Its purpose is to automate the generation of static configuration files - think JSON, YAML, XML, or your favorite data representation language - that are then fed to another system. It is designed to have a simple, well-understood core: it is in essence JSON with functions.
Nickel's salient traits are:
- Lightweight: Nickel is easy to embed. An interpreter should be simple to implement. The reference interpreter can be called from many programming languages.
- Composable code: the basic building blocks for computing are functions. They are first-class citizens, which can be passed around, called and composed.
- Composable data: the basic building blocks for data are records (called objects in JSON). In Nickel, records can be merged at will, including associated metadata (documentation, default values, type contracts, etc).
- Typed, but only when it helps: static types improve code quality, serve as documentation and eliminate bugs early. But application-specific self-contained code will always evaluate to the same value, so type errors will show up at runtime anyway. Some JSON is hard to type. There, types are only a burden. Whereas reusable code - that is, functions - is evaluated on potentially infinitely many different inputs, and is impossible to test exhaustively. There, types are precious. Nickel has types, but you get to choose when you want it or not, and it handles safely the interaction between the typed and the untyped world.

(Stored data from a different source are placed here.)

-- ==== Sys2Proof/Certificates/Slice0/Obligations.lean ====
section
/-! DEFINITION. The statements for the provers. Numbers stand for the spec's own numbers: addresses and bytes are compared
with arithmetic on `Nat` and `Int` as the rules write it. -/

open Sys2Proof Sys2Proof.Machine

/-! ## Encoding -/

/-- The sixteen example words of rule R70, one per mode, decode to the instructions they stand for. -/
def Obligations.ExampleWordsDecode : Prop :=
  decodeBytes [0x18#8] = .ok (.clc, []) ∧
  decodeBytes [0x0A#8] = .ok (.aslAcc, []) ∧
  decodeBytes [0xA9#8, 0x10#8] = .ok (.ldaImm 0x10#8, []) ∧
  decodeBytes [0xA5#8, 0x10#8] = .ok (.ldaZp 0x10#8, []) ∧
  decodeBytes [0xB5#8, 0x10#8] = .ok (.ldaZpx 0x10#8, []) ∧
  decodeBytes [0xB6#8, 0x10#8] = .ok (.ldxZpy 0x10#8, []) ∧
  decodeBytes [0xAD#8, 0x34#8, 0x12#8] = .ok (.ldaAbs 0x1234#16, []) ∧
  decodeBytes [0xBD#8, 0x34#8, 0x12#8] = .ok (.ldaAbsx 0x1234#16, []) ∧
  decodeBytes [0xB9#8, 0x34#8, 0x12#8] = .ok (.ldaAbsy 0x1234#16, []) ∧
  decodeBytes [0x6C#8, 0x34#8, 0x12#8] = .ok (.jmpInd 0x1234#16, []) ∧
  decodeBytes [0x7C#8, 0x34#8, 0x12#8] = .ok (.jmpAbsindx 0x1234#16, []) ∧
  decodeBytes [0xB2#8, 0x10#8] = .ok (.ldaZpind 0x10#8, []) ∧
  decodeBytes [0xA1#8, 0x10#8] = .ok (.ldaZpindx 0x10#8, []) ∧
  decodeBytes [0xB1#8, 0x10#8] = .ok (.ldaZpindy 0x10#8, []) ∧
  decodeBytes [0xD0#8, 0xFB#8] = .ok (.bne 0xFB#8, []) ∧
  decodeBytes [0x0F#8, 0x10#8, 0x02#8] = .ok (.bbr0 0x10#8 0x02#8, [])

/-- Decoding the bytes of any instruction gives the instruction back and leaves what follows (rules R60, R62, R63). -/
def Obligations.DecodeInvertsEncode : Prop :=
  ∀ (i : Instr) (rest : List Byte), decodeBytes (encode i ++ rest) = .ok (i, rest)

/-- A string of bytes decodes exactly when it holds `LEN` bytes; the instruction then has its opcode and its operand
bytes, and the rest starts `LEN` bytes on (rules R60, R62, R63). That a shorter string is the error `truncated` is the
model's own choice (log entry 23): the spec has no short strings. -/
def Obligations.DecodedInstructionHasItsBytes : Prop :=
  ∀ (op : Byte) (tail : List Byte),
    ((descriptor op).length ≤ tail.length + 1 →
      ∃ i, decodeBytes (op :: tail) = .ok (i, (op :: tail).drop (descriptor op).length) ∧ i.opcode = op ∧
        i.operandBytes = tail.take (operandByteCount op)) ∧
    (tail.length + 1 < (descriptor op).length → decodeBytes (op :: tail) = .error (.truncated op))

/-- The regularities of the decoder table (rule R65). -/
def Obligations.TableRegularities : Prop :=
  (∀ n : Fin 8,
    (descriptor (BitVec.ofNat 8 (0x07 + 16 * n.val))).mnemonic = .rmb n ∧
    (descriptor (BitVec.ofNat 8 (0x87 + 16 * n.val))).mnemonic = .smb n ∧
    (descriptor (BitVec.ofNat 8 (0x0F + 16 * n.val))).mnemonic = .bbr n ∧
    (descriptor (BitVec.ofNat 8 (0x8F + 16 * n.val))).mnemonic = .bbs n) ∧
  (∀ k : Fin 8, (descriptor (BitVec.ofNat 8 (0x10 + 0x20 * k.val))).mnemonic =
    [Mnemonic.bpl, .bmi, .bvc, .bvs, .bcc, .bcs, .bne, .beq].getD k.val .undefined) ∧
  (∀ g : Fin 8, ∀ p ∈ [(0x01, Mode.zpindx), (0x05, .zp), (0x09, .imm), (0x0D, .abs), (0x11, .zpindy), (0x12, .zpind),
      (0x15, .zpx), (0x19, .absy), (0x1D, .absx)],
    32 * g.val + p.1 ≠ 0x89 →
      (descriptor (BitVec.ofNat 8 (32 * g.val + p.1))).mnemonic =
        [Mnemonic.ora, .and, .eor, .adc, .sta, .lda, .cmp, .sbc].getD g.val .undefined ∧
      (descriptor (BitVec.ofNat 8 (32 * g.val + p.1))).mode = some p.2) ∧
  (descriptor 0x89#8).mnemonic = .bit ∧ (descriptor 0x89#8).mode = some .imm

/-- The flag mask of every opcode, by its mnemonic (rule R66). -/
def Obligations.FlagMaskByMnemonic : Prop :=
  ∀ op : Byte,
    ((descriptor op).mnemonic ∈ [Mnemonic.ora, .and, .eor, .adc, .sbc, .cmp, .cpx, .cpy, .lda, .ldx, .ldy, .tax, .tay, .txa,
      .tya, .tsx, .inx, .iny, .dex, .dey, .inc, .dec, .asl, .lsr, .rol, .ror, .pla, .plx, .ply] →
      (descriptor op).flagMask = .nz) ∧
    ((descriptor op).mnemonic = .bit → (descriptor op).flagMask =
      if (descriptor op).mode = some .imm then FlagMask.none else .n) ∧
    ((descriptor op).mnemonic ∉ [Mnemonic.ora, .and, .eor, .adc, .sbc, .cmp, .cpx, .cpy, .lda, .ldx, .ldy, .tax, .tay, .txa,
      .tya, .tsx, .inx, .iny, .dex, .dey, .inc, .dec, .asl, .lsr, .rol, .ror, .pla, .plx, .ply, .bit] →
      (descriptor op).flagMask = .none)

/-- The base cycles of a defined opcode by its mnemonic and mode: the summary that closes rule R294, with rule R67 for the
bit instructions and `TSB`, `TRB` among the read-modify-write mnemonics. -/
def Sys2Proof.Machine.cyclesByMode (mn : Mnemonic) (mode : Mode) : Nat :=
  match mn with
  | .brk => 7
  | .jsr | .rts | .rti => 6
  | .pha | .phx | .phy | .php => 3
  | .pla | .plx | .ply | .plp => 4
  | .bra => 3
  | .rmb _ | .smb _ | .bbr _ | .bbs _ => 5
  | .jmp => if mode = .abs then 3 else 6
  | .inc | .dec | .asl | .lsr | .rol | .ror | .tsb | .trb =>
    match mode with
    | .acc => 2
    | .zp => 5
    | .absx => if mn = .inc ∨ mn = .dec then 7 else 6
    | _ => 6
  | _ =>
    let store : Nat := if mn ∈ [Mnemonic.sta, .stx, .sty, .stz] then 1 else 0
    match mode with
    | .zp => 3
    | .zpx | .zpy | .abs => 4
    | .absx | .absy => 4 + store
    | .zpindx => 6
    | .zpindy => 5 + store
    | .zpind => 5
    | _ => 2

/-- `LEN` of every opcode is one more than the operand bytes of its mode, but for `BRK`, of mode `IMP` and length 2, the
spec's decision D5 (log entry 3); the base cycles of every defined opcode are those of its mnemonic and mode, none above 8
(the values are the spec's decision D3, log entry 14). -/
def Obligations.LengthsAndBaseCycles : Prop :=
  ∀ op : Byte,
    (op = 0x00#8 → (descriptor op).mode = some .imp ∧ (descriptor op).length = 2) ∧
    (op ≠ 0x00#8 → ∀ m, (descriptor op).mode = some m → (descriptor op).length = 1 + m.operandBytes) ∧
    1 ≤ (descriptor op).length ∧ (descriptor op).length ≤ 3 ∧
    (∀ m, (descriptor op).mode = some m → (descriptor op).baseCycles = cyclesByMode (descriptor op).mnemonic m) ∧
    1 ≤ (descriptor op).baseCycles ∧ (descriptor op).baseCycles ≤ 8

/-- The 46 undefined opcodes: which they are, their declared lengths and costs, that running or stepping one is the fault
`UndefinedOpcode(PC0, op)`, and what the policy `skip` would do (rule R68; that the policy is `fault` is the spec's decision
D6, log entry 5). -/
def Obligations.UndefinedOpcodes : Prop :=
  (∀ op : Byte, (descriptor op).mnemonic = .undefined ↔ (op.toNat % 16 = 0x3 ∨ op.toNat % 16 = 0xB ∨
    op ∈ [0x02#8, 0x22#8, 0x42#8, 0x62#8, 0x82#8, 0xC2#8, 0xE2#8, 0x44#8, 0x54#8, 0xD4#8, 0xF4#8, 0x5C#8, 0xDC#8, 0xFC#8])) ∧
  (∀ op : Byte, op.toNat % 16 = 0x3 ∨ op.toNat % 16 = 0xB →
    (descriptor op).length = 1 ∧ (descriptor op).baseCycles = 1) ∧
  (∀ op ∈ [0x02#8, 0x22#8, 0x42#8, 0x62#8, 0x82#8, 0xC2#8, 0xE2#8],
    (descriptor op).length = 2 ∧ (descriptor op).baseCycles = 2) ∧
  (descriptor 0x44#8).length = 2 ∧ (descriptor 0x44#8).baseCycles = 3 ∧
  (∀ op ∈ [0x54#8, 0xD4#8, 0xF4#8], (descriptor op).length = 2 ∧ (descriptor op).baseCycles = 4) ∧
  (descriptor 0x5C#8).length = 3 ∧ (descriptor 0x5C#8).baseCycles = 8 ∧
  (∀ op ∈ [0xDC#8, 0xFC#8], (descriptor op).length = 3 ∧ (descriptor op).baseCycles = 4) ∧
  (∀ (i : Instr) (s : State), i.mnemonic = .undefined → exec i s = .fault (.undefinedOpcode s.pc i.opcode)) ∧
  (∀ s : State, (descriptor (s.peek s.pc)).mnemonic = .undefined →
    (fetch s.clearBus).2.bus = [.read s.pc (s.peek s.pc)] ∧
      step s = .fault (.undefinedOpcode s.pc (s.peek s.pc))) ∧
  (∀ (op : Byte) (s : State), undefinedUnder .skip op s = .next { s with
    pc := s.pc + BitVec.ofNat 16 (descriptor op).length
    cyc := s.cyc + BitVec.ofNat 64 (descriptor op).baseCycles })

- Design by contract: complementary to the type system, contracts are a principled approach to checking assertions. The interpreter automatically inserts assertions at the boundary between typed and untyped code. Nickel lets users add arbitrary assertions of their own and easily understand why when assertions fail.
The motto guiding Nickel's design is:
Great defaults, design for extensibility
There should be a standard, clear path for common things. There should be no arbitrary restrictions that limit what you can do you the one day you need to go beyond.
Use cases
Nickel is a good fit in any situation where you need to generate a complex configuration, be it for a single app, a machine, whole infrastructure, or a build system.

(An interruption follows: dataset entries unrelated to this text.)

-- ==== Sys2Proof/Tests/Slice0.lean ====
section
/-! SUPPORT. Small tests. Every expected value is one of spec/95_test_vectors.md (named in the docstring), or an encoding of
30_encoding.md. -/

namespace Sys2Proof.Tests
open Sys2Proof Sys2Proof.Machine

/-- The memory that holds these cells over nothing listed. -/
def cellsOf : List (Address × Byte) → Memory
  | [] => Memory.empty
  | (a, v) :: rest => (cellsOf rest).write a v

/-- The six flags `N V D I Z C`, written as six binary digits in that order. -/
def nvdizc (k : Nat) : Flags := ⟨k.testBit 5, k.testBit 4, k.testBit 3, k.testBit 2, k.testBit 1, k.testBit 0⟩

/-- `B0` of 95_test_vectors.md with its instruction's bytes at `PC` and these memory cells. -/
def b0 (pc : Address) (code : List Byte) (cells : List (Address × Byte)) : State where
  pc := pc
  a := 0x00#8
  x := 0x00#8
  y := 0x00#8
  sp := 0xFF#8
  flags := nvdizc 0b000110
  cyc := 0#64
  depth := 0
  mem := cellsOf (((List.range code.length).map fun k => (pc + BitVec.ofNat 16 k, code.getD k 0#8)) ++ cells)
  bus := []

/-- One `Step()` completes and `p` holds of the state it leaves. -/
def after (s : State) (p : State → Bool) : Bool :=
  match step s with
  | .next t => p t
  | .fault _ => false
  | .refused _ => false

/-- The transactions on the bus, in order: a read (`true`) or a write, and its address. -/
def transactions (s : State) : List (Bool × Address) :=
  s.bus.map fun b =>
    match b with
    | .read a _ => (true, a)
    | .write a _ => (false, a)

/-! ### Decoding: every row of the table of rule R64, with the operand bytes `34`, `12` -/

/-- Opcodes `0x00` to `0x0F` (rule R64, the encodings of rules R60 to R63). -/
theorem test_decode_row_0 :
    [(16, 0x3400), (16, 0x3401), (16, 0x3402), (8, 0x03), (16, 0x3404), (16, 0x3405), (16, 0x3406), (16, 0x3407),
      (8, 0x08), (16, 0x3409), (8, 0x0A), (8, 0x0B), (24, 0x12340C), (24, 0x12340D), (24, 0x12340E), (24, 0x12340F)].map (fun p => decodeTableWord p.1 p.2) =
    [.brk, .oraZpindx 0x34#8, .und02, .und03, .tsbZp 0x34#8, .oraZp 0x34#8, .aslZp 0x34#8, .rmb0 0x34#8, .php,
      .oraImm 0x34#8, .aslAcc, .und0B, .tsbAbs 0x1234#16, .oraAbs 0x1234#16, .aslAbs 0x1234#16, .bbr0 0x34#8 0x12#8].map some := by decide

/-- Opcodes `0x10` to `0x1F` (rule R64, the encodings of rules R60 to R63). -/
theorem test_decode_row_1 :
    [(16, 0x3410), (16, 0x3411), (16, 0x3412), (8, 0x13), (16, 0x3414), (16, 0x3415), (16, 0x3416), (16, 0x3417),
      (8, 0x18), (24, 0x123419), (8, 0x1A), (8, 0x1B), (24, 0x12341C), (24, 0x12341D), (24, 0x12341E),
      (24, 0x12341F)].map (fun p => decodeTableWord p.1 p.2) =
    [.bpl 0x34#8, .oraZpindy 0x34#8, .oraZpind 0x34#8, .und13, .trbZp 0x34#8, .oraZpx 0x34#8, .aslZpx 0x34#8,
      .rmb1 0x34#8, .clc, .oraAbsy 0x1234#16, .incAcc, .und1B, .trbAbs 0x1234#16, .oraAbsx 0x1234#16,
      .aslAbsx 0x1234#16, .bbr1 0x34#8 0x12#8].map some := by decide

/-- Opcodes `0x20` to `0x2F` (rule R64, the encodings of rules R60 to R63). -/
theorem test_decode_row_2 :
    [(24, 0x123420), (16, 0x3421), (16, 0x3422), (8, 0x23), (16, 0x3424), (16, 0x3425), (16, 0x3426),
      (16, 0x3427), (8, 0x28), (16, 0x3429), (8, 0x2A), (8, 0x2B), (24, 0x12342C), (24, 0x12342D), (24, 0x12342E),
      (24, 0x12342F)].map (fun p => decodeTableWord p.1 p.2) =
    [.jsrAbs 0x1234#16, .andZpindx 0x34#8, .und22, .und23, .bitZp 0x34#8, .andZp 0x34#8, .rolZp 0x34#8,
      .rmb2 0x34#8, .plp, .andImm 0x34#8, .rolAcc, .und2B, .bitAbs 0x1234#16, .andAbs 0x1234#16, .rolAbs 0x1234#16,
      .bbr2 0x34#8 0x12#8].map some := by decide

/-- Opcodes `0x30` to `0x3F` (rule R64, the encodings of rules R60 to R63). -/
theorem test_decode_row_3 :
    [(16, 0x3430), (16, 0x3431), (16, 0x3432), (8, 0x33), (16, 0x3434), (16, 0x3435), (16, 0x3436), (16, 0x3437),
      (8, 0x38), (24, 0x123439), (8, 0x3A), (8, 0x3B), (24, 0x12343C), (24, 0x12343D), (24, 0x12343E),
      (24, 0x12343F)].map (fun p => decodeTableWord p.1 p.2) =
    [.bmi 0x34#8, .andZpindy 0x34#8, .andZpind 0x34#8, .und33, .bitZpx 0x34#8, .andZpx 0x34#8, .rolZpx 0x34#8,
      .rmb3 0x34#8, .sec, .andAbsy 0x1234#16, .decAcc, .und3B, .bitAbsx 0x1234#16, .andAbsx 0x1234#16,
      .rolAbsx 0x1234#16, .bbr3 0x34#8 0x12#8].map some := by decide

/-- Opcodes `0x40` to `0x4F` (rule R64, the encodings of rules R60 to R63). -/
theorem test_decode_row_4 :
    [(8, 0x40), (16, 0x3441), (16, 0x3442), (8, 0x43), (16, 0x3444), (16, 0x3445), (16, 0x3446), (16, 0x3447),
      (8, 0x48), (16, 0x3449), (8, 0x4A), (8, 0x4B), (24, 0x12344C), (24, 0x12344D), (24, 0x12344E), (24, 0x12344F)].map (fun p => decodeTableWord p.1 p.2) =
    [.rti, .eorZpindx 0x34#8, .und42, .und43, .und44, .eorZp 0x34#8, .lsrZp 0x34#8, .rmb4 0x34#8, .pha,
      .eorImm 0x34#8, .lsrAcc, .und4B, .jmpAbs 0x1234#16, .eorAbs 0x1234#16, .lsrAbs 0x1234#16, .bbr4 0x34#8 0x12#8].map some := by decide

/-- Opcodes `0x50` to `0x5F` (rule R64, the encodings of rules R60 to R63). -/
theorem test_decode_row_5 :
    [(16, 0x3450), (16, 0x3451), (16, 0x3452), (8, 0x53), (16, 0x3454), (16, 0x3455), (16, 0x3456), (16, 0x3457),
      (8, 0x58), (24, 0x123459), (8, 0x5A), (8, 0x5B), (24, 0x12345C), (24, 0x12345D), (24, 0x12345E),
      (24, 0x12345F)].map (fun p => decodeTableWord p.1 p.2) =
    [.bvc 0x34#8, .eorZpindy 0x34#8, .eorZpind 0x34#8, .und53, .und54, .eorZpx 0x34#8, .lsrZpx 0x34#8,
      .rmb5 0x34#8, .cli, .eorAbsy 0x1234#16, .phy, .und5B, .und5C, .eorAbsx 0x1234#16, .lsrAbsx 0x1234#16,
      .bbr5 0x34#8 0x12#8].map some := by decide

/-- Opcodes `0x60` to `0x6F` (rule R64, the encodings of rules R60 to R63). -/
theorem test_decode_row_6 :
    [(8, 0x60), (16, 0x3461), (16, 0x3462), (8, 0x63), (16, 0x3464), (16, 0x3465), (16, 0x3466), (16, 0x3467),
      (8, 0x68), (16, 0x3469), (8, 0x6A), (8, 0x6B), (24, 0x12346C), (24, 0x12346D), (24, 0x12346E), (24, 0x12346F)].map (fun p => decodeTableWord p.1 p.2) =
    [.rts, .adcZpindx 0x34#8, .und62, .und63, .stzZp 0x34#8, .adcZp 0x34#8, .rorZp 0x34#8, .rmb6 0x34#8, .pla,
      .adcImm 0x34#8, .rorAcc, .und6B, .jmpInd 0x1234#16, .adcAbs 0x1234#16, .rorAbs 0x1234#16, .bbr6 0x34#8 0x12#8].map some := by decide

The motivating use cases are in particular:
- The Nix package manager: Nix is a declarative package manager using its own language for specifying packages. Nickel is an evolution of the Nix language, while trying to overcome some of its limitations.
- Infrastructure as code: infrastructure is becoming increasingly complex, requiring a rigorous approach to deployment, modification and configuration. This is where a declarative approach also shines, as adopted by Terraform, NixOps or Kubernetes, all requiring potentially complex generation of configuration.
- Build systems: build systems (like Bazel) need a specification of the dependency graph.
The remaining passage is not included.